*** Opening of DATA IN THIS EXERCISE ***

-- ==== Sys2Proof/Syntax.lean ====
section
/-! DEFINITION. The commands of the block: one constructor of Instr for each row of spec/opcode_table.json. -/

namespace Sys2Proof

/-- A ticket number: home station and serial (R1). -/
structure TicketNo where
  home : Nat
  serial : Nat
  deriving DecidableEq, Repr

/-- The status of a sample message (R27). -/
inductive SampleStatus
  | ok | overload | cellFault | converterFault
  deriving DecidableEq, Repr

/-- The two slots of a station (R44, R139). -/
inductive SlotId
  | weigh | pay
  deriving DecidableEq, Repr

/-- The commands. A controller-port command carries the parameter bytes of its frame, coded as R196 says; a frame of a
peer carries its sender and its payload bytes, laid out as R89 says. -/
inductive Instr
  /-- Power arrives with these straps; `storeAgrees` says whether every part of the retained store agrees with its check value (R205, R207, R208). -/
  | powerOn (idStrap roleStrap rateStrap : Nat) (storeAgrees : Bool)
  | powerLoss
  | selectActive
  | selectTimeout
  | frameRejected
  | nop (ps : List Byte)
  | reset (ps : List Byte)
  | readNotice (ps : List Byte)
  | setAttn (ps : List Byte)
  | clearFlags (ps : List Byte)
  | clearAll (ps : List Byte)
  | readFlags (ps : List Byte)
  | setIdentity (ps : List Byte)
  | configure (ps : List Byte)
  | configureDefaults (ps : List Byte)
  | readConfig (ps : List Byte)
  | dayOpen (ps : List Byte)
  | dayClose (ps : List Byte)
  | yardClockTick
  | clockTop
  | newTicket (ps : List Byte)
  | weighStep (ps : List Byte)
  | voidTicket (ps : List Byte)
  | weighCancel (ps : List Byte)
  | zero (ps : List Byte)
  | readWeight (ps : List Byte)
  | pay (ps : List Byte)
  | payConfirm (ps : List Byte)
  | payCancel (ps : List Byte)
  | readOffer (ps : List Byte)
  | refill (ps : List Byte)
  | setDenominations (ps : List Byte)
  | setCashLimits (ps : List Byte)
  | readDrawer (ps : List Byte)
  | loadGrade (ps : List Byte)
  | addPriceVersion (ps : List Byte)
  | readGrade (ps : List Byte)
  | readTicket (ps : List Byte)
  | findByTag (ps : List Byte)
  | listTickets (ps : List Byte)
  | releaseForeign (ps : List Byte)
  | readLink (ps : List Byte)
  | readRoster (ps : List Byte)
  | reprint (ps : List Byte)
  | printText (ps : List Byte)
  | cancelJob (ps : List Byte)
  | printerLoan (ps : List Byte)
  | reclaim (ps : List Byte)
  | headerBegin (ps : List Byte)
  | headerContinue (ps : List Byte)
  | readPrinter (ps : List Byte)
  /-- A sample message of whole framing and agreeing check, with its status and raw weight in kg (R27, R28). -/
  | sampleMessage (status : SampleStatus) (raw : Int)
  | malformedSample
  | silenceTimerExpiry
  | captureTimerExpiry
  /-- The window count of this slot's claim timer runs out (R119). -/
  | claimWindowExpiry (slot : SlotId)
  | confirmTimerExpiry
  | frameStart
  | arbitrationLost
  /-- The acknowledge slot of the own frame is read: dominant (`true`) or recessive (R93). -/
  | attemptEnd (acknowledged : Bool)
  /-- The transmit timeout of the frame at this position of the transmit queue's order expires (R93). -/
  | transmitTimeout (position : Nat)
  | idConflictDetected
  | badCrcFrame
  /-- A good-CRC frame that fails a form check for a reason outside a known kind's payload (R89). -/
  | malformedFrame (sender : Nat)
  | claimReceived (sender : Nat) (payload : List Byte)
  | objectReceived (sender : Nat) (payload : List Byte)
  | releaseReceived (sender : Nat) (payload : List Byte)
  | closedReceived (sender : Nat) (payload : List Byte)
  | headReceived (sender : Nat) (payload : List Byte)
  | lineReceived (sender : Nat) (payload : List Byte)
  | noteReceived (sender : Nat) (payload : List Byte)
  | askReceived (sender : Nat) (payload : List Byte)
  | announceReceived (sender : Nat) (payload : List Byte)
  /-- The 200 ms timer of this peer's reassembly context expires (R97). -/
  | reassemblyTimeout (peer : Nat)
  | joinTimerExpiry
  | announceTimerExpiry
  /-- 3 s have passed without a good frame from this peer (R111). -/
  | peerPresenceTimeout (peer : Nat)
  | upAloneTimeout
  | handCode
  | busyActive
  | busyInactive
  | stallTimerExpiry
  | paperOutActive
  | paperOutClear
  | faultActive
  | faultInactive
  deriving DecidableEq, Repr

end Sys2Proof
end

*** Close of DATA IN THIS EXERCISE ***

● **YOUR GOAL**
Return the span of lines in the data above that opens at the line with "(acknowledged : Bool)" and closes at the line with "headReceived (sender : Nat) (payload : List Byte)", exactly, ends included, nothing else.

● **ANSWER BELOW**
  | attemptEnd (acknowledged : Bool)
  /-- The transmit timeout of the frame at this position of the transmit queue's order expires (R93). -/
  | transmitTimeout (position : Nat)
  | idConflictDetected
  | badCrcFrame
  /-- A good-CRC frame that fails a form check for a reason outside a known kind's payload (R89). -/
  | malformedFrame (sender : Nat)
  | claimReceived (sender : Nat) (payload : List Byte)
  | objectReceived (sender : Nat) (payload : List Byte)
  | releaseReceived (sender : Nat) (payload : List Byte)
  | closedReceived (sender : Nat) (payload : List Byte)
  | headReceived (sender : Nat) (payload : List Byte)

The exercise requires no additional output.